A lot of people call me big, but I'm only 6 foot, 195.  It's all highly subjective.  When you're asking the opinions of people on a bodybuilding forum, you would probably have to be well into the 200s before someone considered you big here.


----------



## Gazhole (Oct 24, 2006)

^ Yeah. CP has a point. Im 5'10" 180lbs and most of my friends insist that im "hyoooge" and must have done gear to get like this.


----------



## JimSnow (Oct 24, 2006)

Another way to look at this, since anyone that bodybuilds has no objectivity about how they appear - other than maybe photos... is to observe, as you progress, how much _smaller_ others look.

Geesh Gazhole... _yer a tiny fooker_!

LOL


----------



## AKIRA (Oct 24, 2006)

the_general64 said:


> some people say i'm big...........some people say im not big but cut.............
> i'm about 195 and 6' 2.......i know its all relative but what's considered BIG....when do you go from the lean cantegory to BIG........



If you have alow BF% then you can be considered big.

But to respond to the last other posts, yea, I get accused of taking the easy way out a lot.  And its always the out of shape morons that make these false claims.


----------



## MCx2 (Oct 24, 2006)

AKIRA said:


> If you have alow BF% then you can be considered big.
> 
> But to respond to the last other posts, yea, I get accused of taking the easy way out a lot. And its always the out of shape morons that make these false claims.


 
I take that as a compliment. When I dropped from 217 to about 210 someone asked me the same question.


----------



## KelJu (Oct 24, 2006)

It completely depends on other factors such as bone structure, BF%, and lean muscle mass.

I look anorexic at 190. I look pretty lean at 210, and I don't start to look big until I hit 250 or more. 

Then again, big is a completely relative term.


----------



## largepkg (Oct 24, 2006)

Way to subjective a topic. 

At my biggest I was 260+lbs @ 11-12%BF, & 6'4''. I was a good size but certainly not BIG. To me, I would need to add 20lbs to that to be considered BIG.


----------



## JimSnow (Oct 24, 2006)

KelJu said:


> It completely depends on other factors such as bone structure, BF%, and lean muscle mass.
> 
> I look anorexic at 190. I look pretty lean at 210, and I don't start to look big until I hit 250 or more.
> 
> Then again, big is a completely relative term.




It's amazing how the structure of the human body varies from one person to another. You see people that work out and can immediately spot "physical genetic weaknesses" that would prevent them from ever acheiving the asthetic ideals. It's difficult to see that in your body.

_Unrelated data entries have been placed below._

-- ==== Sys2Proof/Machine/Vector.lean ====
section
/-! DEFINITION. The vector instructions (spec/13_vector.md R297 to R317). An instruction has its effect when the core hands it to the unit's
queue, and leaves the queue at a VECTOR_COMMAND_COMPLETE event; nothing that may not see an unfinished result goes on before that
(R300, R302). -/

namespace Sys2Proof.Machine

/-! Lanes (R297, R299). -/

/-- Lanes of an element width. -/
def laneCount (eb : Nat) : Nat := min 128 (1024 / eb)
/-- Lane `l` of a register. -/
def laneOf (eb v l : Nat) : Nat := v / 2 ^ (eb * l) % 2 ^ eb
/-- A register from its lanes; the padding is zero. -/
def packLanes (eb : Nat) (xs : List Nat) : Nat := xs.foldr (fun x acc => x % 2 ^ eb + acc * 2 ^ eb) 0

/-- What a vector instruction writes: the register's value, its flags, its saturations. -/
structure VOut where
  val : VWord := 0
  flags : BitVec 5 := 0
  sat : Nat := 0
  deriving DecidableEq, Repr, Inhabited

/-- A register from lanes, their flags joined and their saturations counted. -/
def vout (eb : Nat) (rs : List Rounded) : VOut :=
  { val := BitVec.ofNat 1024 (packLanes eb (rs.map (·.bits)))
    flags := rs.foldl (fun (f : BitVec 5) (r : Rounded) => f ||| r.flags) 0
    sat := (rs.filter (·.sat)).length }

/-- `n` lanes of width `eb`: the active ones computed, the others kept. -/
def lanesOut (eb n : Nat) (m : MWord) (old : VWord) (f : Nat → Rounded) : VOut :=
  vout eb ((List.range n).map fun l => if m.getLsbD l then f l else { bits := laneOf eb old.toNat l })

/-- The active lanes below `n`, ascending. -/
def activeLanes (n : Nat) (m : MWord) : List Nat := (List.range n).filter fun l => m.getLsbD l

/-! Types. -/

/-- The format of a floating-point lane. -/
def vty : VType → FTy
  | .bf => .bf | .hf => .hf | _ => .f32
/-- An integer lane's value, s(v) or z(v). -/
def signedLane (eb x : Nat) : Int := if 2 ^ (eb - 1) ≤ x % 2 ^ eb then (x % 2 ^ eb : Nat) - (2 ^ eb : Nat) else (x % 2 ^ eb : Nat)
/-- A lane as its type reads it. -/
def vint (t : VType) (x : Nat) : Int := if t.isS then signedLane t.bits x else (x : Int)
/-- An integer result truncated to a lane. -/
def toLane (eb : Nat) (i : Int) : Rounded := { bits := (i % (2 ^ eb : Nat)).toNat }

/-! Issue (R300). -/

/-- Room in the two-entry command queue. -/
def queueGate (c : Core) : Gate := waitUntil (decide (c.vq.length < 2))
/-- One more command in the queue, with the vector registers it names and the flags and saturations it will raise. Log: DEDUCED,
notes/assumptions/39.md. -/
def Core.queued (c : Core) (regs : List (BitVec 5)) (f : BitVec 5 := 0) (sat : Nat := 0) : Core :=
  { c with vq := c.vq ++ [⟨regs, f, sat, c.ctx.instret⟩] }

/-- The checks of a queued instruction: operands in the allotment, scalar sources, full registers, failing storage, a place in the queue. Of several
operands outside the allotment TVAL names va, then vb, then vd (DESIGN CHOICE, notes/assumptions/97.md). -/
def vgates (c : Core) (srcs : List (BitVec 5 × Nat)) (dsts : List (BitVec 5 × Nat)) (scalars : List (Src × Nat)) : List Gate :=
  allotGates c (srcs ++ dsts) ++ srcGates c scalars ++ [vfullGate c ((srcs ++ dsts).map (·.1))]
    ++ veccGates c (srcs.map (·.1)) ++ [queueGate c]

/-- A queued instruction that writes a vector register. Log: DEDUCED, notes/assumptions/39.md. -/
def State.vecAns (s : State) (srcs : List (BitVec 5 × Nat)) (vd : BitVec 5) (scalars : List (Src × Nat)) (r : VOut) : Ans :=
  checked s (vgates s.c srcs [(vd, 2)] scalars)
    (s.modC fun c => ((c.setV vd.toNat r.val).countBanks (srcs.map (·.1))).queued (srcs.map (·.1) ++ [vd]) r.flags r.sat)

/-- A queued instruction that writes a mask register. -/
def State.maskAns (s : State) (srcs : List (BitVec 5 × Nat)) (md : BitVec 3) (v : MWord) (f : BitVec 5) : Ans :=
  checked s (vgates s.c srcs [] [])
    (s.modC fun c => ((c.setMask md v).countBanks (srcs.map (·.1))).queued (srcs.map (·.1)) f)

/-- A queued instruction that writes a scalar register under interlock. -/
def State.scalarAns (s : State) (srcs : List (BitVec 5 × Nat)) (scalars : List (Src × Nat)) (xd : BitVec 5) (v : XWord) : Ans :=
  checked s (vgates s.c srcs [] scalars ++ [destGate s.c xd])
    (s.modC fun c => ((c.setX xd v).countBanks (srcs.map (·.1))).queued (srcs.map (·.1)))

/-! Element-wise arithmetic (R304, R305). -/

/-- Lanes of two sources and the destination. -/
def vmap3 (t : VType) (m : MWord) (a b d : VWord) (f : Nat → Nat → Nat → Rounded) : VOut :=
  lanesOut t.bits (laneCount t.bits) m d fun l => f (laneOf t.bits a.toNat l) (laneOf t.bits b.toNat l) (laneOf t.bits d.toNat l)

/-- An operation with an integer and a floating-point row. -/
def lane2 (t : VType) (i : Int → Int → Int) (f : Val → Val → Exact) (a b : Nat) : Rounded :=
  if t.isFp then (f (decodeFp (vty t) a) (decodeFp (vty t) b)).round (vty t) else toLane t.bits (i (vint t a) (vint t b))

/-- `vfma` of a lane. -/
def laneFma (t : VType) (a b d : Nat) : Rounded := (fmaVal (decodeFp (vty t) a) (decodeFp (vty t) b) (decodeFp (vty t) d)).round (vty t)

/-- A floating-point lane with its sign changed, no flag, a NaN made canonical. -/
def laneSign (t : VType) (f : Val → Val) (a : Nat) : Rounded := { bits := (roundFp (vty t) .rne .inf (f (decodeFp (vty t) a))).bits }
/-- `vabs` of a lane. -/
def laneAbs (t : VType) (a : Nat) : Rounded :=
  if t.isFp then laneSign t Val.abs a else toLane t.bits (signedLane t.bits a).natAbs
/-- `vneg` of a lane. -/
def laneNeg (t : VType) (a : Nat) : Rounded :=
  if t.isFp then laneSign t Val.negate a else toLane t.bits (-signedLane t.bits a)

/-- An element-wise operation of two sources. -/
def State.vec2 (s : State) (t : VType) (vd va vb : BitVec 5) (m : BitVec 3) (f : Nat → Nat → Rounded) : Ans :=
  let c := s.c
  s.vecAns [(va, 0), (vb, 1)] vd [] (vmap3 t (c.mask m) (c.v va.toNat).val (c.v vb.toNat).val (c.v vd.toNat).val fun a b _ => f a b)
/-- An element-wise operation of one source. -/
def State.vec1 (s : State) (t : VType) (vd va : BitVec 5) (m : BitVec 3) (f : Nat → Rounded) : Ans :=
  let c := s.c
  s.vecAns [(va, 0)] vd [] (vmap3 t (c.mask m) (c.v va.toNat).val 0 (c.v vd.toNat).val fun a _ _ => f a)
/-- A bitwise or shift operation, on lanes as unsigned integers. -/
def State.vecBits (s : State) (t : VType) (vd va vb : BitVec 5) (m : BitVec 3) (f : Nat → Nat → Nat) : Ans :=
  s.vec2 t vd va vb m fun a b => { bits := f a b % 2 ^ t.bits }

/-- `vadd`. -/
def execVadd (t : VType) (vd va vb : BitVec 5) (m : BitVec 3) (s : State) : Host.Outcome State Fault Refusal :=
  perform s (s.vec2 t vd va vb m (lane2 t (· + ·) addVal))
/-- `vsub`. -/
def execVsub (t : VType) (vd va vb : BitVec 5) (m : BitVec 3) (s : State) : Host.Outcome State Fault Refusal :=
  perform s (s.vec2 t vd va vb m (lane2 t (· - ·) subVal))
/-- `vmul`. -/
def execVmul (t : VType) (vd va vb : BitVec 5) (m : BitVec 3) (s : State) : Host.Outcome State Fault Refusal :=
  perform s (s.vec2 t vd va vb m (lane2 t (· * ·) mulVal))
/-- `vfma`, which reads its destination too. -/
def execVfma (t : VType) (vd va vb : BitVec 5) (m : BitVec 3) (s : State) : Host.Outcome State Fault Refusal :=
  perform s (s.vecAns [(va, 0), (vb, 1), (vd, 2)] vd []
    (vmap3 t (s.c.mask m) (s.c.v va.toNat).val (s.c.v vb.toNat).val (s.c.v vd.toNat).val (laneFma t)))
/-- `vmin`. -/
def execVmin (t : VType) (vd va vb : BitVec 5) (m : BitVec 3) (s : State) : Host.Outcome State Fault Refusal :=
  perform s (s.vec2 t vd va vb m (lane2 t min (minmaxVal false)))
/-- `vmax`. -/
def execVmax (t : VType) (vd va vb : BitVec 5) (m : BitVec 3) (s : State) : Host.Outcome State Fault Refusal :=
  perform s (s.vec2 t vd va vb m (lane2 t max (minmaxVal true)))
/-- `vabs`. -/
def execVabs (t : VType) (vd va : BitVec 5) (m : BitVec 3) (s : State) : Host.Outcome State Fault Refusal :=
  perform s (s.vec1 t vd va m (laneAbs t))
/-- `vneg`. -/
def execVneg (t : VType) (vd va : BitVec 5) (m : BitVec 3) (s : State) : Host.Outcome State Fault Refusal :=
  perform s (s.vec1 t vd va m (laneNeg t))
/-- `vand`. -/
def execVand (t : VType) (vd va vb : BitVec 5) (m : BitVec 3) (s : State) : Host.Outcome State Fault Refusal :=
  perform s (s.vecBits t vd va vb m (· &&& ·))
/-- `vor`. -/
def execVor (t : VType) (vd va vb : BitVec 5) (m : BitVec 3) (s : State) : Host.Outcome State Fault Refusal :=
  perform s (s.vecBits t vd va vb m (· ||| ·))
/-- `vxor`. -/
def execVxor (t : VType) (vd va vb : BitVec 5) (m : BitVec 3) (s : State) : Host.Outcome State Fault Refusal :=
  perform s (s.vecBits t vd va vb m (· ^^^ ·))
/-- `vsll`. -/
def execVsll (t : VType) (vd va vb : BitVec 5) (m : BitVec 3) (s : State) : Host.Outcome State Fault Refusal :=
  perform s (s.vecBits t vd va vb m fun a b => a * 2 ^ (b % t.bits))
/-- `vsrl`. -/
def execVsrl (t : VType) (vd va vb : BitVec 5) (m : BitVec 3) (s : State) : Host.Outcome State Fault Refusal :=
  perform s (s.vecBits t vd va vb m fun a b => a / 2 ^ (b % t.bits))
/-- `vsra`. -/
def execVsra (t : VType) (vd va vb : BitVec 5) (m : BitVec 3) (s : State) : Host.Outcome State Fault Refusal :=
  perform s (s.vec2 t vd va vb m fun a b => toLane t.bits (signedLane t.bits a / (2 ^ (b % t.bits) : Nat)))

/-! Dot products (R306). -/

/-- The sum of a wide value and exact products (DEDUCED, notes/assumptions/31.md): NV for each invalid case there is. -/
def dotVal (d : Val) (ab : List (Val × Val)) : Exact :=
  let ins := d :: ab.flatMap fun p => [p.1, p.2]
  let ps := ab.map fun p => mulVal p.1 p.2
  let bad := ab.any fun p => !(p.1.isNan || p.2.isNan) && (mulVal p.1 p.2).val.isNan
  let terms := d :: ps.map (·.val)
  let clash := terms.contains (.inf false) && terms.contains (.inf true)
  if ins.any Val.isNan || bad || clash then { val := .nan false, flags := flagIf (bad || clash || ins.any Val.isSig) fNV }
  else { val := (ps.foldl (fun (acc : Exact) (p : Exact) => addVal acc.val p.val) { val := d }).val }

I realize that my own body is too blocky. I'm thick where the taper points should be narrow - waist, wrists, ankles. My head is _way_ too large (makes my body look smaller). My shoulders too narrow.

Hey, if you've got a really small skull... it can make your physique look "huge"!
I'm a "monster", but my head is 30" in diameter.


----------



## Gazhole (Oct 24, 2006)

JimSnow said:


> Another way to look at this, since anyone that bodybuilds has no objectivity about how they appear - other than maybe photos... is to observe, as you progress, how much _smaller_ others look.
> 
> Geesh Gazhole... _yer a tiny fooker_!
> 
> LOL



Bring it on, bitch.


----------



## kenwood (Oct 24, 2006)

the_general64 said:


> some people say i'm big...........some people say im not big but cut.............
> i'm about 195 and 6' 2.......i know its all relative but what's considered BIG....when do you go from the lean cantegory to BIG........

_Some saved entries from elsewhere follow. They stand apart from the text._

/-! Doorbells and reconciliation (spec/18_frontend.md R429 to R431). -/

/-- `DOORBELL` (spec/18_frontend.md R430). -/
def execDoorbell (f : Nat) (v : XWord) (s : State) : Host.Outcome State Fault Refusal :=
  .next (let q := (v.extractLsb' 0 10).toNat
    let x := s.queue q
    let seq : BitVec 16 := v.extractLsb' 16 16
    let d := (seq - x.lseq).toNat
    s.owned f (if decide (x.state = 1) && decide (1 ≤ d) && decide (d ≤ 32767) then
        ((s.modQueue q fun x => { x with lseq := seq, tail := BitVec.ofNat 16 ((v.extractLsb' 32 16).toNat % 2 ^ x.log.toNat) }).raiseTail q).setPrio x.job.toNat
      else s.modQueue q fun x => { x with dbdrop := x.dbdrop + 1 }))

/-- The reconcile of one queue (spec/18_frontend.md R431). Log: DEDUCED, notes/assumptions/41.md; DEDUCED, notes/assumptions/52.md. -/
def State.reconcile (s : State) (q : Nat) : State :=
  let x := s.queue q
  let n := 2 ^ x.log.toNat
  let shadow := s.load (placeHost x.shadow.toNat) 8 % 2 ^ 64
  let a := (shadow + n - x.tail.toNat % n) % n
  let fr := (x.head.toNat + 2 * n - x.tail.toNat % n - 1) % n
  if decide (x.state = 1) && decide (0 < a) && decide (a ≤ fr) then
    ((s.modQueue q fun x => { x with tail := BitVec.ofNat 16 (shadow % n) }).raiseTail q).setPrio x.job.toNat
  else s

/-- `SHADOW_RECONCILE` (spec/18_frontend.md R431, R434): the timer's event, once it is due, and its work by the idle core that takes it. Log: DEDUCED,
notes/assumptions/52.md. -/
def execShadowReconcile (s : State) : Host.Outcome State Fault Refusal :=
  .next (let s := s.raiseReconcile
    if s.fleizUp && s.poolTakes .reconcile then (s.queues.map (·.1)).foldl (fun (s : State) q => s.reconcile q) (s.poolDrop .reconcile)
    else s)

/-! Packets (spec/18_frontend.md R427, R428). -/

/-- Place of the slot at HEAD. Log: DEDUCED, notes/assumptions/41.md. -/
def Queue.slotPlace (x : Queue) : Nat :=
  let a := x.base.toNat + 256 * x.head.toNat
  if x.loc then placeDev a else placeHost a

/-- Doubleword `i` of the slot at HEAD. -/
def State.slotDw (s : State) (x : Queue) (i : Nat) : XWord := BitVec.ofNat 64 (s.load (x.slotPlace + 8 * i) 8)

/-- TYPE, NKEYS, the operation of a job-control packet. -/
def State.slotType (s : State) (x : Queue) : Nat := ((s.slotDw x 0).extractLsb' 0 8).toNat
/-- NKEYS. -/
def State.slotKeys (s : State) (x : Queue) : Nat := ((s.slotDw x 0).extractLsb' 8 5).toNat
/-- The operation. -/
def State.slotOp (s : State) (x : Queue) : Nat := ((s.slotDw x 2).extractLsb' 0 8).toNat

/-- The keys of a packet in their order. -/
def State.packetKeys (s : State) (x : Queue) : List XWord :=
  let n := s.slotKeys x
  if n = 0 then [s.slotDw x 1] else (List.range n).map fun i => s.slotDw x (16 + i)

/-- Whether LEN or NKEYS of the packet at HEAD is out of its range. -/
def State.badSize (s : State) (x : Queue) : Bool :=
  let len := ctlLen (s.slotDw x 2)
  let n := s.slotKeys x
  decide (224 < len) || (decide (0 < n) && decide (96 < len)) || decide (16 < n)

/-- Whether the message packet at HEAD has a bad field. -/
def State.badMessage (s : State) (x : Queue) (type : Nat) : Bool :=
  let w := s.slotDw x 2
  let cls : BitVec 12 := if type = 1 then 0 else ctlClass w
  let sel : BitVec 6 := if type = 1 then 0 else ctlSel w
  s.badSize x || !s.reachable x.job.toNat cls || (s.handler cls sel).isNone
    || (decide (cls = 0) && (if type = 1 then [s.slotDw x 1] else s.packetKeys x).any fun k => (s.hostAddr0 x.job.toNat k).isNone)

/-- Whether the job-control packet at HEAD has a bad field. -/
def State.badControl (s : State) (x : Queue) : Bool :=
  let op := s.slotOp x
  let g := (s.slotDw x 1).toNat
  s.badSize x || decide (2 < op) || (decide (op = 1) && (decide (768 ≤ g) || !(s.job x.job.toNat).cset.getLsbD g))

/-- Whether the packet at HEAD completes with ERROR. -/
def State.badPacket (s : State) (x : Queue) : Bool :=
  let t := s.slotType x
  if t < 2 then s.badMessage x t else if t = 2 then s.badControl x else true

/-- HEAD moves to the next slot. -/
def Queue.advance (x : Queue) : Queue := { x with head := BitVec.ofNat 16 ((x.head.toNat + 1) % 2 ^ x.log.toNat), part := 0 }

/-- After a dispatch the core returns to idle when HEAD = TAIL or a refusal stops it, and what has completed is reported. -/
def State.afterDispatch (s : State) (q : Nat) : State :=
  let x := s.queue q
  let s := if decide (x.head = x.tail) || s.hostRefused q then s.modQueue q fun x => { x with lock := none } else s
  (s.settleQueue q).setPrio x.job.toNat

/-- A packet without parts leaves HEAD: its status, and the stamp a fence waits for. One that completes with ERROR dispatches nothing, so GAP stays
(spec/18_frontend.md R428, R435). -/
def State.plainPacket (s : State) (q status : Nat) (fence : Option (BitVec 32)) : State :=
  let p : QPacket := { id := s.nextId, whole := true, status := status, fence := fence }
  let s1 : State := { s with nextId := s.nextId + 1 }
  (s1.modQueue q fun x => { x.advance with open_ := x.open_ ++ [p] }).modJob (s.queue q).job.toNat fun j =>
    if status = 2 then j else { j with gap := (s.queue q).pptgap }

/-- The message of part `i` of the packet at HEAD. Log: DEDUCED, notes/assumptions/42.md. -/
def State.partMsg (s : State) (q : Nat) (x : Queue) (i : Nat) : Msg :=
  let w := s.slotDw x 2
  let f := s.slotDw x 3
  let type := s.slotType x
  let len := ctlLen w
  let key := if type = 1 then s.slotDw x 1 else (s.packetKeys x).getD i 0
  let cls : BitVec 12 := if type = 1 then 0 else ctlClass w
  { key := key, stamp := f.setWidth 32, len := len, flags := bb (f.getLsbD 33) ++ bb (f.getLsbD 34) ++ (0 : BitVec 1)
    sel := if type = 1 then 0 else ctlSel w, cls := cls
    skey := BitVec.ofNat 64 q, job := x.job.toNat, score := 0x1FFF, kind := 2, scls := 0, payload := Memory.readList s.mem (x.slotPlace + 32) len
    pa := if cls = 0 then s.hostAddr0 x.job.toNat key else none }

idk, i don't really care about size, all i care about is going into the gym and making the guy beside me feel like a little bitch when i throw on 100 more lbs than him.


----------



## KelJu (Oct 24, 2006)

JimSnow said:


> It's amazing how the structure of the human body varies from one person to another. You see people that work out and can immediately spot "physical genetic weaknesses" that would prevent them from ever acheiving the asthetic ideals. It's difficult to see that in your body.
> 
> I realize that my own body is too blocky. I'm thick where the taper points should be narrow - waist, wrists, ankles. My head is _way_ too large (makes my body look smaller). My shoulders too narrow.
> 
> ...




Dude, you don't give yourself enoug credit. I know I made my fair share of butt jokes after you posted your ass in your gallery. All jokes a side, you look better than 99% of the people your age. Had you started training sooner, you probably would have been a beast.


----------



## Gazhole (Oct 24, 2006)

I totally agree with the body fat thing too though. I definitely look bigger in clothes than i do with my shirt off, simply because my bodyfat isnt too great and when i have clothes on, people fill in the blanks with their imagination .

And yes Jim, you have a massive head. Freak.

LOL


----------



## Witchblade (Oct 24, 2006)

kenwood said:


> idk, i don't really care about size, all i care about is going into the gym and making the guy beside me feel like a little bitch when i throw on 100 more lbs than him.


Don't bullshit us with that macho talk. You work out at home. I'm sure you can make your little brother feel like a little bitch though!


----------



## kenwood (Oct 24, 2006)

Witchblade said:


> Don't bullshit us with that macho talk. You work out at home. I'm sure you can make your little brother feel like a little bitch though!



since when do i workout at home?


----------



## Seanp156 (Oct 24, 2006)

Lots of people not involved with weight training/lifting etc say, "You're a big guy." Some say, "You're huge." I'm neither at all... 5'10" and 185ish is not big. I'll need to hit at least 200-210ish to look "big" I think. Even then, by some standards it's an average size. Many people are used to kids my age and height weighing between 130-150lbs, which is rediculous...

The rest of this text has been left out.